Z = torch.randn(N, dim)
C = torch.cov(Z.t()) 

Variance Loss : \(\sum_{k=1}^K \max \left(0,1-\sqrt{\operatorname{Cov}(\boldsymbol{Z})_{k, k}}\right)\)

var_loss = dim - torch.diag(C).clamp(1e-6, 1).sqrt().sum() 
print(torch.diag(C).shape)

torch.Size([128])

Covarinace Loss : \(\sum_{j=1, j \neq k}^K \operatorname{Cov}(\boldsymbol{Z})_{k, j}^2\)

cov_loss = 2 * torch.triu(C, diagonal=1).square().sum() 
print(torch.triu(C, diagonal=1).shape)

torch.Size([128, 128])

Invariance Loss : \(\frac{1}{N} \sum_{i=1}^N \sum_{j=1}^N(\boldsymbol{G})_{i, j}\left\|\boldsymbol{Z}_{i, .}-\boldsymbol{Z}_{j, .}\right\|_2^2\)

inv_loss =(Z[i]-Z[j]).square().sum(1).inner(G[i,j])/N 
print((Z[i]-Z[j]).shape)

torch.Size([2000, 128])

Overall loss :

loss = alpha * var_loss + beta * cov_loss + gamma * inv_loss 

(3) SimCLR

consists in two steps

step 1) produces an estimate \(\widehat{\boldsymbol{G}}(\boldsymbol{Z})\) of the \(\boldsymbol{G}\) from \(\boldsymbol{Z}\)
- \(\widehat{\boldsymbol{G}}(\boldsymbol{Z})\) : right-stochastic matrix ( \(\widehat{\boldsymbol{G}}(\boldsymbol{Z}) \mathbf{1}=\mathbf{1}\) )
- ex) by using the cosine similarity
  
  \((\widehat{\boldsymbol{G}}(\boldsymbol{Z}))_{i, j}=\frac{e^{\operatorname{CoSim}\left(\boldsymbol{z}_i, \boldsymbol{z}_j\right) / \tau}}{\sum_{k=1, k \neq i}^N e^{\operatorname{CoSim}\left(\boldsymbol{z}_i, \boldsymbol{z}_k\right) / \tau}} \mathbf{1}_{\{i=j\}},\).
step 2) encourages the elements of \(\widehat{G}(\boldsymbol{Z})\) and \(G\) to match
- ex) InfoNCE loss
  
  \(\mathcal{L}_{\text {simCLR }}=\underbrace{-\sum_{i=1}^N \sum_{j=1}^N(\boldsymbol{G})_{i, j} \log (\widehat{\boldsymbol{G}}(\boldsymbol{Z}))_{i, j}}_{\text {cross-entropy between matrices }}\).

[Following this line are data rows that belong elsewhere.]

/-- R40, R45, R38 and R25: the CRC_BAD verdict that makes the error-time list hold four stamps within 64 slots posts
its CRC_BAD if the segment is admitted and the receiver mapped and enrolled, and bars the link with reason BURST: its
buffer, framer and hold reasons are empty and its bar timer runs. Its source drops out of the slice table
(SourceDropsOut), and ERROR_BURST is posted with the span of the list, which stays as it is. The cache's own work
follows (settleCache, log 19). -/
def Obligations.ErrorBurstBarsTheLink : Prop :=
  ∀ (r : ReceiverId) (s u w : State) (o : OpenSegment) (h : SegmentHeader) (l : List Stamp),
    (s.rx r).link = .up → (s.rx r).framer = .segment o → o.header = some h → o.received = 3 + h.length →
    (o.fate = .passedOver ∨ o.fate = .misrouted ∨ o.fate = .stored ∨ o.fate = .discarded) → ~~~o.crc ≠ o.crcWord →
    (s.rx r).errors.length ≤ 4 → l = (s.rx r).errors.drop ((s.rx r).errors.length - 3) ++ [s.counter] →
    l.length = 4 → (s.counter - l.headD 0).toNat < 64 →
    w = (if (o.fate = .stored ∨ o.fate = .discarded) ∧ s.inService r = true then
      s.post .crcBad (.link r) (some h.slice) (fieldAt 0 h.kind.code) else s) →
    u = w.setRx r { s.rx r with
      link := .barred, timer := some (s.counter + BitVec.ofNat 32 s.barTime), barred := .burst, errors := l
      framer := .idle, buffer := [], early := false, noPages := false } →
    ∃ v t : State, SourceDropsOut r u v ∧ exec (.endSymbol r) s = .next t ∧
      t = (v.post .errorBurst (.link r) none (BitVec.ofNat 64 (s.counter - l.headD 0).toNat)).settleCache ∧
      v.counter = s.counter ∧ (s.mapping r = none ∨ s.FreesQuietly → v.incidents = w.incidents) ∧
      (t.rx r).link = .barred ∧ (t.rx r).barred = .burst ∧ (t.rx r).errors = l ∧
      (t.rx r).timer = some (s.counter + BitVec.ofNat 32 s.barTime) ∧ (t.rx r).buffer = [] ∧
      ∀ q, s.mapping r = some q →
        (t.rx r).record = none ∧ (t.rx r).current = none ∧
        ∀ i, (s.ctx i).state = .opened → ((s.ctx i).chain q).state.final = false →
          member (t.ctx i).expected q = false ∧
          (member (s.ctx i).expected q = true → member (t.ctx i).dropped q = true) ∧
          (((s.ctx i).chain q).state = .receiving → ((t.ctx i).chain q).state = .partial_)

/-- R49, R51 and R52: the symbol on the back channel by link state and hold reasons. -/
def Obligations.BackChannelFollowsTheHoldReasons : Prop :=
  ∀ (r : ReceiverId) (s : State),
    ((s.rx r).link = .down ∨ (s.rx r).link = .aligning ∨ (s.rx r).link = .barred → s.backChannel r = .hold) ∧
    ((s.rx r).link = .probation → s.backChannel r = .go) ∧
    ((s.rx r).link = .up → (s.backChannel r = .hold ↔
      (s.pressure.held = true ∧ (s.run = .running ∨ s.run = .draining)) ∨ (s.rx r).early = true ∨
        2048 - (s.rx r).held < 256 ∨ (s.rx r).noPages = true))

/-! ## Slice assembly -/

/-- R7: a source is expected by a slice opened now when its receiver is mapped to it, enrolled and UP. -/
def Obligations.ExpectedSetIsTheSourcesUp : Prop :=
  ∀ (s : State) (q : SourceId), member s.expectedNow q = true ↔
    ∃ r, s.mapping r = some q ∧ s.enrolled r = true ∧ (s.rx r).link = .up

/-- R29, R7, R8, R4 and R20: in RUNNING a notice ahead of the newest strobe becomes it, and slices are opened toward
it; one not ahead of the strobe posts TIMING; in the other run states a notice is ignored. Slices are opened through
an in-window number, or through the frontier plus 63 for an early one, and none for a late one or outside RUNNING.
They are opened one after the other, each with the values of R4 and a closure check: with a source to expect, every
slice from the newest opened on is OPEN; with none, each closes COMPLETE at once. The cache's own work follows
(settleCache, log 19). -/
def Obligations.SliceStartOpensTheWindow : Prop :=
  (∀ (s : State) (n : Slice),
    (s.run = .running → ahead (n - s.newestStrobe) = true →
      exec (.sliceStart n) s = .next ((s.setNewestStrobe n).openToward n).settleCache) ∧
    (s.run = .running → ahead (n - s.newestStrobe) = false →
      exec (.sliceStart n) s = .next (s.post .timing .none (some n) (BitVec.ofNat 64 s.newestStrobe.toNat))) ∧
    (s.run ≠ .running → exec (.sliceStart n) s = .next s)) ∧
  (∀ (s : State) (n : Slice) (last : Nat),
    (s.run ≠ .running ∨ 2 ^ 31 ≤ distance s.frontier n → s.openToward n = s) ∧
    (s.run = .running → distance s.frontier n < 2 ^ 31 → last = min (distance s.frontier n) 63 →
      s.openToward n = (List.range (last + 1 - s.openCount)).foldl (fun t _ => t.openNext) s ∧
      (last < s.openCount → s.openToward n = s) ∧
      (s.openCount ≤ last → s.expectedNow ≠ 0 → s.openToward n = { s with
        newestOpened := s.frontier + BitVec.ofNat 32 last
        contexts := Vector.ofFn fun i : SlotId =>
          if s.openCount ≤ (i - slotOf s.frontier).val ∧ (i - slotOf s.frontier).val ≤ last then
            { Context.unopened with
              slice := s.frontier + BitVec.ofNat 32 (i - slotOf s.frontier).val, state := .opened
              expected := s.expectedNow, deadline := s.deadline, openedAt := s.counter }
          else s.ctx i }))) ∧
  ∀ (s u : State) (n : Slice) (i : SlotId), n = s.newestOpened + 1 → i = slotOf n →
    u = (s.setCtx i { Context.unopened with
      slice := n, state := .opened, expected := s.expectedNow, deadline := s.deadline
      openedAt := s.counter }).setNewestOpened n →
    s.openNext = u.closureCheck i ∧ (s.expectedNow ≠ 0 → s.openNext = u) ∧
    (s.expectedNow = 0 → ClosedAs u s.openNext i .complete ∧ ∀ q, (u.ctx i).status q = .notExpected)

/-- R11, R46 and R55: in STOPPED and FLUSHING a presented segment is discarded whole with no incident, and so are in
DRAINING one whose slice is not in window or not opened, and in every run state one of a receiver that is not mapped
or not enrolled (log 16). The cache's own work follows (settleCache, log 19). -/
def Obligations.SegmentsAreDiscardedOutsideARun : Prop :=
  ∀ (r : ReceiverId) (s : State) (g : BufferedSegment) (rest : List BufferedSegment),
    (s.rx r).link = .up → (s.rx r).early = false →
    ((s.rx r).current = none ∨ g.header.kind = .middle ∨ g.header.kind = .last) → (s.rx r).buffer = g :: rest →
    g.place = .waiting →
    ((s.run = .stopped ∨ s.run = .flushing) ∨
      s.run = .draining ∧
        (64 ≤ distance s.frontier g.header.slice ∨ (s.ctx (slotOf g.header.slice)).state = .unopened) ∨
      s.mapping r = none ∨ s.enrolled r = false) →
    exec (.placement r) s = .next (s.setRx r
      { s.rx r with
        buffer := rest
        framer := if g.verdict = none then (s.rx r).framer.disowned else (s.rx r).framer }).settleCache

/-- R13 and R9: in RUNNING a segment of an early slice stays where it is and its receiver holds with EARLY; a segment
that is stalled is not presented by this step again (log 2). The cache's own work follows (settleCache, log 19). -/
def Obligations.EarlySegmentStalls : Prop :=
  ∀ (r : ReceiverId) (s : State) (g : BufferedSegment) (q : SourceId),
    ((s.rx r).link = .up → (s.rx r).early = false →
      ((s.rx r).current = none ∨ g.header.kind = .middle ∨ g.header.kind = .last) → (s.rx r).head = some g →
      g.place = .waiting → s.mapping r = some q → s.enrolled r = true → s.run = .running →
      64 ≤ distance s.frontier g.header.slice → distance s.frontier g.header.slice < 2 ^ 31 →
      exec (.placement r) s = .next (s.setRx r { s.rx r with early := true }).settleCache) ∧
    ((s.rx r).early = true → exec (.placement r) s = .next s)

/-- R14, R15, R5, R7 and R63: what is accepted: a FIRST or ONLY for an OPEN slot whose chain is NONE, or, in RUNNING,
for an UNOPENED one, after the slices through its own are opened; and a MIDDLE or LAST of the current fragment whose
chain is RECEIVING. Its header words leave the buffer, its provisional record is made from the chain as it stands, and
a FIRST makes the chain RECEIVING. Where the segment has no payload words left and its verdict is taken, that verdict
is delivered (settleVerdict, R47; the model's choice, log 17). R10: a FIRST or ONLY that finds a fragment in progress
is judged as if that fragment had first been cut, its chain PARTIAL, and its slice checked for closure. The cache's
own work follows (settleCache, log 19). -/
def Obligations.SegmentsAreAccepted : Prop :=
  (∀ (r : ReceiverId) (s u v : State) (g : BufferedSegment) (rest : List BufferedSegment) (q : SourceId) (i : SlotId)
    (c : Chain) (x : ProvisionalRecord),
    (s.rx r).link = .up → (s.rx r).early = false → (s.rx r).buffer = g :: rest → g.place = .waiting →
    s.mapping r = some q → s.enrolled r = true → distance s.frontier g.header.slice < 64 → i = slotOf g.header.slice →
    ((s.ctx i).state = .unopened ∧ s.run = .running ∧ (g.header.kind = .first ∨ g.header.kind = .only) ∧
        (s.rx r).current = none ∧ u = s.openToward g.header.slice ∨
      (s.ctx i).state = .opened ∧ (s.run = .running ∨ s.run = .draining) ∧ u = s ∧
        ((g.header.kind = .first ∨ g.header.kind = .only) ∧ (s.rx r).current = none ∧
            ((s.ctx i).chain q).state = .none ∨
          (g.header.kind = .middle ∨ g.header.kind = .last) ∧ (s.rx r).current = some g.header.slice ∧
            ((s.ctx i).chain q).state = .receiving)) →
    c = (u.ctx i).chain q → x.slot = i → x.slice = g.header.slice → x.source = q → x.kind = g.header.kind →
    x.length = g.header.length → x.tailBefore = c.tail → x.fillBefore = c.fill → x.writePage = c.tail →
    x.writeFill = c.fill → x.firstPage = 0 → x.pages = 0 → x.written = 0 →
    v = u.setRx r { s.rx r with buffer := { g with place := .accepted } :: rest, record := some x } →
    exec (.placement r) s = .next ((if g.header.kind = .first then
      v.setCtx i ((u.ctx i).setChain q { c with state := .receiving }) else v).settleVerdict r).settleCache) ∧
  (∀ (r : ReceiverId) (s : State) (g : BufferedSegment) (q : SourceId), (s.rx r).link = .up → (s.rx r).early = false →
    (s.rx r).head = some g → g.place = .waiting → s.mapping r = some q → s.enrolled r = true →
    exec (.placement r) s = .next (s.judge r q g.header).settleCache) ∧
  ∀ (r : ReceiverId) (s : State) (q : SourceId) (h : SegmentHeader) (n : Slice) (d : Chain),
    (s.rx r).current = some n → (h.kind = .first ∨ h.kind = .only) → d = (s.ctx (slotOf n)).chain q →
    (d.state = .receiving → (s.ctx (slotOf n)).state = .opened → (s.ctx (slotOf n)).slice = n →
      s.judge r q h = (((s.setCtx (slotOf n) ((s.ctx (slotOf n)).setChain q
        { d with state := .partial_ })).closureCheck (slotOf n)).setCurrent r none).judge r q h) ∧
    (d.state ≠ .receiving ∨ (s.ctx (slotOf n)).state ≠ .opened ∨ (s.ctx (slotOf n)).slice ≠ n →
      s.judge r q h = (s.setCurrent r none).judge r q h)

The only difference between SimCLR and its variants e.g. NNCLR

\(\rightarrow\) construction of \(\boldsymbol{G}\) when only given \(\boldsymbol{X}^{\prime}\)

computational complexity of \(\mathcal{O}\left(N^2\right)\)

\(\because\) requires to compute all the pairwise similarities

Nevertheless, InfoNCE loss above can be easily computed as…

tau = 3
Z = torch.randn(N, dim)
I = torch.eye(N, N)

Z_renorm = torch.nn.functional.normalize(Z, dim=1)
cosim = Z_renorm @ Z_renorm.t() / tau 
off_diag = cosim[~I.bool()].reshape(N, N-1)

print(Z_renorm.shape)
print(cosim.shape)
print(off_diag.shape)

torch.Size([2000, 128])
torch.Size([2000, 2000])
torch.Size([2000, 1999])

loss = (G * (torch.logsumexp(off_diag, dim=1, keepdim=True) - cosim)).sum() 

print(G.shape)
print(torch.logsumexp(off_diag, dim=1, keepdim=True).shape)
print((G * (torch.logsumexp(off_diag, dim=1, keepdim=True) - cosim)).shape)
print(cosim.shape)

torch.Size([2000, 2000])
torch.Size([2000, 1])
torch.Size([2000, 2000])
torch.Size([2000, 2000])

(4) BarlowTwins

2 views of a dataset \(\boldsymbol{X}^{\prime}\) :

data : \(\boldsymbol{X}_{\text {left }}\) & \(\boldsymbol{X}_{\text {right }}\)
embeddings : \(\boldsymbol{Z}_{\text {left }}\) and \(\boldsymbol{Z}_{\text {right. }}\)
- \(\boldsymbol{C}\) : \(K \times K\) cross-correlation matrix between \(\boldsymbol{Z}_{\text {left }}\) and \(\boldsymbol{Z}_{\text {right }}\)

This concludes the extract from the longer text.